Task statement »
Look through the entries for the string "BoundaryInput" and copy every line where it shows up.

Provided information »
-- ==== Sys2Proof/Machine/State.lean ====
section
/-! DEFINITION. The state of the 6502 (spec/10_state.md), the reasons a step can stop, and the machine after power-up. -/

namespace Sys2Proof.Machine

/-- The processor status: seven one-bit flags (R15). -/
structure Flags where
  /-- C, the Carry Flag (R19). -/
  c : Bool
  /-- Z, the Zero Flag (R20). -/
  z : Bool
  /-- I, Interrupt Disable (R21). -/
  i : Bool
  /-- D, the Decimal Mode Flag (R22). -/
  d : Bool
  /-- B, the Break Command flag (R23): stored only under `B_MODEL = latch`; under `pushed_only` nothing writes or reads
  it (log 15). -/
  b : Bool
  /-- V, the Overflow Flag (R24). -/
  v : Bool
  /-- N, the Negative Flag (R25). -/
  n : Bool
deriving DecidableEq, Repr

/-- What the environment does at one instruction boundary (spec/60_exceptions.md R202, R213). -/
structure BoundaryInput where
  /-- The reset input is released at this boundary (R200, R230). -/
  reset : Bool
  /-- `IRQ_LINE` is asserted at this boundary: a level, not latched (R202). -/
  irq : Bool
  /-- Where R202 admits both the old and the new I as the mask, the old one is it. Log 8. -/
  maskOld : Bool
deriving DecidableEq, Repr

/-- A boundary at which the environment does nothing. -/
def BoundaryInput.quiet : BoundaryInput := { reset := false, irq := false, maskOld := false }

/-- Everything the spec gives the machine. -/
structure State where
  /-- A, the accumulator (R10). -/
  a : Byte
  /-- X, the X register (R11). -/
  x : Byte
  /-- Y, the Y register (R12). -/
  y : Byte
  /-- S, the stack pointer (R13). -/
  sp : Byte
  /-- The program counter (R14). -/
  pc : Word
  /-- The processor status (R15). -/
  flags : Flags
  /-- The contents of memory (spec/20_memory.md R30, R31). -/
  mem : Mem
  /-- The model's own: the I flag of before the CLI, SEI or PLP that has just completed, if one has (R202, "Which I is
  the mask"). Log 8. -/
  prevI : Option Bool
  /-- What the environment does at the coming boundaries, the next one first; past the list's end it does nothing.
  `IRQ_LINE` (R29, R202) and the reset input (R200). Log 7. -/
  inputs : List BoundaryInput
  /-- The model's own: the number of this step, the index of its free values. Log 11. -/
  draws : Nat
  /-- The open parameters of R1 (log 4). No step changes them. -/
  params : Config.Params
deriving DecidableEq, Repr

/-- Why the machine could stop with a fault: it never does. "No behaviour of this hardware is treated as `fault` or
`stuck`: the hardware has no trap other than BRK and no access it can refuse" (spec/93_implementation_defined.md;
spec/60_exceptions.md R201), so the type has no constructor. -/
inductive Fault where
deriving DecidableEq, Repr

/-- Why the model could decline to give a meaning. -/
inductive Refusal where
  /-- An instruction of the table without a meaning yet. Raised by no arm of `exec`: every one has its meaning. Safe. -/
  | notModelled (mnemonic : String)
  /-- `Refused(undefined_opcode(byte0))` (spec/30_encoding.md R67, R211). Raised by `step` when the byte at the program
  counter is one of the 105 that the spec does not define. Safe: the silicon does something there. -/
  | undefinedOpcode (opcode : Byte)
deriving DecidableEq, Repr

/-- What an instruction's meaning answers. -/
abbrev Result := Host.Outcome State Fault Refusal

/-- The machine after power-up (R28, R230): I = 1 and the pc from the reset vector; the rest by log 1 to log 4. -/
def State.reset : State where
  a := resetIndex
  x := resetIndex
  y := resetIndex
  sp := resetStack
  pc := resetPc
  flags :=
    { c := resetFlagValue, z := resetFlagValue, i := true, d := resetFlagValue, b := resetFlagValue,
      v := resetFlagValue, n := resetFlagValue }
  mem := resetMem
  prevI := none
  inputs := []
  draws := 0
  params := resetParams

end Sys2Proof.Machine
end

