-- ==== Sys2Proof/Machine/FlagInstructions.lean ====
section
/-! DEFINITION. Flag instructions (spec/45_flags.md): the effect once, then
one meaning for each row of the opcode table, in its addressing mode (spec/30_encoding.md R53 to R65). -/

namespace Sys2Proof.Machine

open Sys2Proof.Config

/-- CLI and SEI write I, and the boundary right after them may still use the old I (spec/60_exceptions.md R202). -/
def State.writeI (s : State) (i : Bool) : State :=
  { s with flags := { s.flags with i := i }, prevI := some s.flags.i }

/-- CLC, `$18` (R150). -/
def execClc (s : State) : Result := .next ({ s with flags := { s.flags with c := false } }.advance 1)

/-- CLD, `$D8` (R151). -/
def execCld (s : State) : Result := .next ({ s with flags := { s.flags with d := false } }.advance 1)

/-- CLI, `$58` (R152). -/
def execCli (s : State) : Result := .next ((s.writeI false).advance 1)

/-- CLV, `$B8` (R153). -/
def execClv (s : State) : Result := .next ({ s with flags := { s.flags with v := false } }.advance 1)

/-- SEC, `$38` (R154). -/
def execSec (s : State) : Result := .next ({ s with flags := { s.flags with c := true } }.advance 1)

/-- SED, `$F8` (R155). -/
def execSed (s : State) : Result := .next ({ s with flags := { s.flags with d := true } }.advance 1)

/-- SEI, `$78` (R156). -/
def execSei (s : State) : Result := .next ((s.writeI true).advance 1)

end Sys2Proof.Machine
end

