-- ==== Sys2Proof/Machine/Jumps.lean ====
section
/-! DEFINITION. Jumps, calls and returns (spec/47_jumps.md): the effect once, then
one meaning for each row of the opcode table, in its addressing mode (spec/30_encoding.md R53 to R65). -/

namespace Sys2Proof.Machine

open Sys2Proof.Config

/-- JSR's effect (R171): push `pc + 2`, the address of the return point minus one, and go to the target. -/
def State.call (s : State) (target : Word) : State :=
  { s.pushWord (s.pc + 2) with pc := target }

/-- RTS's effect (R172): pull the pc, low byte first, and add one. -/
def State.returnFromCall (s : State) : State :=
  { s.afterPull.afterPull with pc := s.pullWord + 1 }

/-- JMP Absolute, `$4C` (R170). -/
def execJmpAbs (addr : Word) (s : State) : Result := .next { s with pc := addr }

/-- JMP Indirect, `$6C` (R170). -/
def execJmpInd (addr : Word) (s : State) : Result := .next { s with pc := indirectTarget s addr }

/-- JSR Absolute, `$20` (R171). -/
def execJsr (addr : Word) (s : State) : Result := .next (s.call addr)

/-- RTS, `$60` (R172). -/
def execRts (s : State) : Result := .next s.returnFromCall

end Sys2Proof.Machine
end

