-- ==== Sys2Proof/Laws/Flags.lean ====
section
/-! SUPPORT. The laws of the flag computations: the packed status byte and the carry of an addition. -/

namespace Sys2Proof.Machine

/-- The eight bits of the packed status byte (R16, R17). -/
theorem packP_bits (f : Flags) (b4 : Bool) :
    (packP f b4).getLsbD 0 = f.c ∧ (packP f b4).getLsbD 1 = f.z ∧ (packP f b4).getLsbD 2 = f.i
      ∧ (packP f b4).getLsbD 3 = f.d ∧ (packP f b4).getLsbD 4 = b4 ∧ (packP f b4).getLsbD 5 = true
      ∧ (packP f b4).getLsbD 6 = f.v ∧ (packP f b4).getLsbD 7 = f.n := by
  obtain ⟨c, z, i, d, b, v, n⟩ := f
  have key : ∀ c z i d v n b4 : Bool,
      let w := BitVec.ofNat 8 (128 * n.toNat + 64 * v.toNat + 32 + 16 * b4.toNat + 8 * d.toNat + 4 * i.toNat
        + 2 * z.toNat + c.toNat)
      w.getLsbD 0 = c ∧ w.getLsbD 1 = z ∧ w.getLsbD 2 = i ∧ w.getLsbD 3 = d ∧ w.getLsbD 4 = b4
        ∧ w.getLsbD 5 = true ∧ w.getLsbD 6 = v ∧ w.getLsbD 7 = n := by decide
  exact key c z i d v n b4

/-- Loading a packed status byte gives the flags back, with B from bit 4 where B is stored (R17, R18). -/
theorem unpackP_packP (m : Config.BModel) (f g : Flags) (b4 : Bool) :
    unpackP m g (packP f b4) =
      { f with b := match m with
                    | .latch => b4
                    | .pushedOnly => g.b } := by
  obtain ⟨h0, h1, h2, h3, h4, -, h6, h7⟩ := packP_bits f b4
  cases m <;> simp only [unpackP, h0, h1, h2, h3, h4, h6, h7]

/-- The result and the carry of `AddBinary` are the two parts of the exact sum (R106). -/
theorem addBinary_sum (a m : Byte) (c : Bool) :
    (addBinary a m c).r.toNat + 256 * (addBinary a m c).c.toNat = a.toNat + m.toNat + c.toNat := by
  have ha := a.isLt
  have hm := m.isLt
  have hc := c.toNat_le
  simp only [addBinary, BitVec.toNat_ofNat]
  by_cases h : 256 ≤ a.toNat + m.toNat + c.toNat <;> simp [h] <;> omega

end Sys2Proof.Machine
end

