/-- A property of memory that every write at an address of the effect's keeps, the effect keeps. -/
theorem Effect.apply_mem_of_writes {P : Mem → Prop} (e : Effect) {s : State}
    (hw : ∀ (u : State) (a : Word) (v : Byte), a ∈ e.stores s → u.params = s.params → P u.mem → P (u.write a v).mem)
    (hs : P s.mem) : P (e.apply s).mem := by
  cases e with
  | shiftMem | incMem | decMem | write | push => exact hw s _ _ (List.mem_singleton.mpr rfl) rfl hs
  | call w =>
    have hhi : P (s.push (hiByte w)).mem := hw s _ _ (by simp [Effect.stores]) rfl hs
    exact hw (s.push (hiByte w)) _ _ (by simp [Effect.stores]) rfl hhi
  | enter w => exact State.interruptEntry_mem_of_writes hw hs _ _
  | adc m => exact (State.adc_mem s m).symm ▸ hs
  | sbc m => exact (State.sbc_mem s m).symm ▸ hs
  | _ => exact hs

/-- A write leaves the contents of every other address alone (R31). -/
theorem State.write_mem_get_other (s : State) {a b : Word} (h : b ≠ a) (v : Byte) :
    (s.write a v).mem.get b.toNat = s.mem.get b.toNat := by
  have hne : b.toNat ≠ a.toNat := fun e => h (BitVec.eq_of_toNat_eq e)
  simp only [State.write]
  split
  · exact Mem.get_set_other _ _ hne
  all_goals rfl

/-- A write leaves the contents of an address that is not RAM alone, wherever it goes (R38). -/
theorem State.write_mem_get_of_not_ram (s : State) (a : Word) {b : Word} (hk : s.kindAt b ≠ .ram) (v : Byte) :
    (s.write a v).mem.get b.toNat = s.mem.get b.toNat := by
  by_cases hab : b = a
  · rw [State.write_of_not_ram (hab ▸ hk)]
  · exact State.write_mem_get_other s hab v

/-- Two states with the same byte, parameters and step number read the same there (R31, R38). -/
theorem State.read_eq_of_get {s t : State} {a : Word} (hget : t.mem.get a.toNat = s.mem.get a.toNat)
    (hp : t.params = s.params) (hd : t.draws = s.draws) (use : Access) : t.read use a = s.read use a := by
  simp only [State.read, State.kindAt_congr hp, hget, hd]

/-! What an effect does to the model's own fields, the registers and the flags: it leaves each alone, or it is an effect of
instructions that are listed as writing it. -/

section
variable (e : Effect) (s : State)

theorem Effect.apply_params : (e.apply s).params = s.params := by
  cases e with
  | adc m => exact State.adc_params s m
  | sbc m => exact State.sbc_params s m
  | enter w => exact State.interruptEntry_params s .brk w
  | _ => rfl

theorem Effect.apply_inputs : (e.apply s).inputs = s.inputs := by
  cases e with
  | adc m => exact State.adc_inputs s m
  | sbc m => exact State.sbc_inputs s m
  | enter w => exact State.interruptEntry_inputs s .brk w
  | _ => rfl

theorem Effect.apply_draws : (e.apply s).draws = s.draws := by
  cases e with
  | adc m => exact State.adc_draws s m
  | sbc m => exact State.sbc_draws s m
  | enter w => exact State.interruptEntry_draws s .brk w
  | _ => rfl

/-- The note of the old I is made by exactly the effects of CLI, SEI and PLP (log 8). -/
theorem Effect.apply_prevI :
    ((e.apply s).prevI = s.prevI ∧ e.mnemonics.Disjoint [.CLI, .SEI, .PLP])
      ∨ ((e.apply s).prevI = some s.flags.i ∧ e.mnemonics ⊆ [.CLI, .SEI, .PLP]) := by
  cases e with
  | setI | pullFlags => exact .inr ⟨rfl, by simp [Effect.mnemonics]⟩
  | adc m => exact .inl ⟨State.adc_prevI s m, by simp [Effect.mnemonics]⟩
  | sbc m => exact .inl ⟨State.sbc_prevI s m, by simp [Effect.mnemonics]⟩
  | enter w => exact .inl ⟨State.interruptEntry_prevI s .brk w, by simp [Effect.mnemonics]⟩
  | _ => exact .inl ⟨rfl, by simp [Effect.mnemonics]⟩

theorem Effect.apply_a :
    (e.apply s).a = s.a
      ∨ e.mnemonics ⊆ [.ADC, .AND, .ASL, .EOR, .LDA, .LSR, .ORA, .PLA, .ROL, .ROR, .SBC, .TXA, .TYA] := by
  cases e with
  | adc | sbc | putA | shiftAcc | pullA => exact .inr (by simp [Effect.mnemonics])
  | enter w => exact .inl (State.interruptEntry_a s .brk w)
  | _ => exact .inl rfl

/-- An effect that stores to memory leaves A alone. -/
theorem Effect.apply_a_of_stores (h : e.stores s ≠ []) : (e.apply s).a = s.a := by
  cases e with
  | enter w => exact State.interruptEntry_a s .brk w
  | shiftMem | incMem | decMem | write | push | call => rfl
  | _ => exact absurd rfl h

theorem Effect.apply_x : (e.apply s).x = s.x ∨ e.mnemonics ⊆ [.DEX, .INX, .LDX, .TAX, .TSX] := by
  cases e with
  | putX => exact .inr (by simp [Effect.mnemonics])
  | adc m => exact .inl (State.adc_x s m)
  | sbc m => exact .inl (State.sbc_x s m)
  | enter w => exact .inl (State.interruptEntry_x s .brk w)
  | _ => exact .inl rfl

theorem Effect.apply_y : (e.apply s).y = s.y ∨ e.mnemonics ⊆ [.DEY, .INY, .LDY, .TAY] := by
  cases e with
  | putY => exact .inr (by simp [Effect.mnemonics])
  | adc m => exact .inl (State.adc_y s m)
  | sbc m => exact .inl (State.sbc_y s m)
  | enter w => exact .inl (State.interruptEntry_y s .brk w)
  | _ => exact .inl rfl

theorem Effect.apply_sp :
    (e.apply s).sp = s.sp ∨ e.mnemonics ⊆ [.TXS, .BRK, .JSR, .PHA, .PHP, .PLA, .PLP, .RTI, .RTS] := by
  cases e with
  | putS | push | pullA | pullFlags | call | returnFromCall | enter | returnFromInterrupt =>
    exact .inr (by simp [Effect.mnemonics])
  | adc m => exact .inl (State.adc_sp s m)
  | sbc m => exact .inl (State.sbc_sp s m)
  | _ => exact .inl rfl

Exercise output »
structure BoundaryInput where
def BoundaryInput.quiet : BoundaryInput := { reset := false, irq := false, maskOld := false }
  inputs : List BoundaryInput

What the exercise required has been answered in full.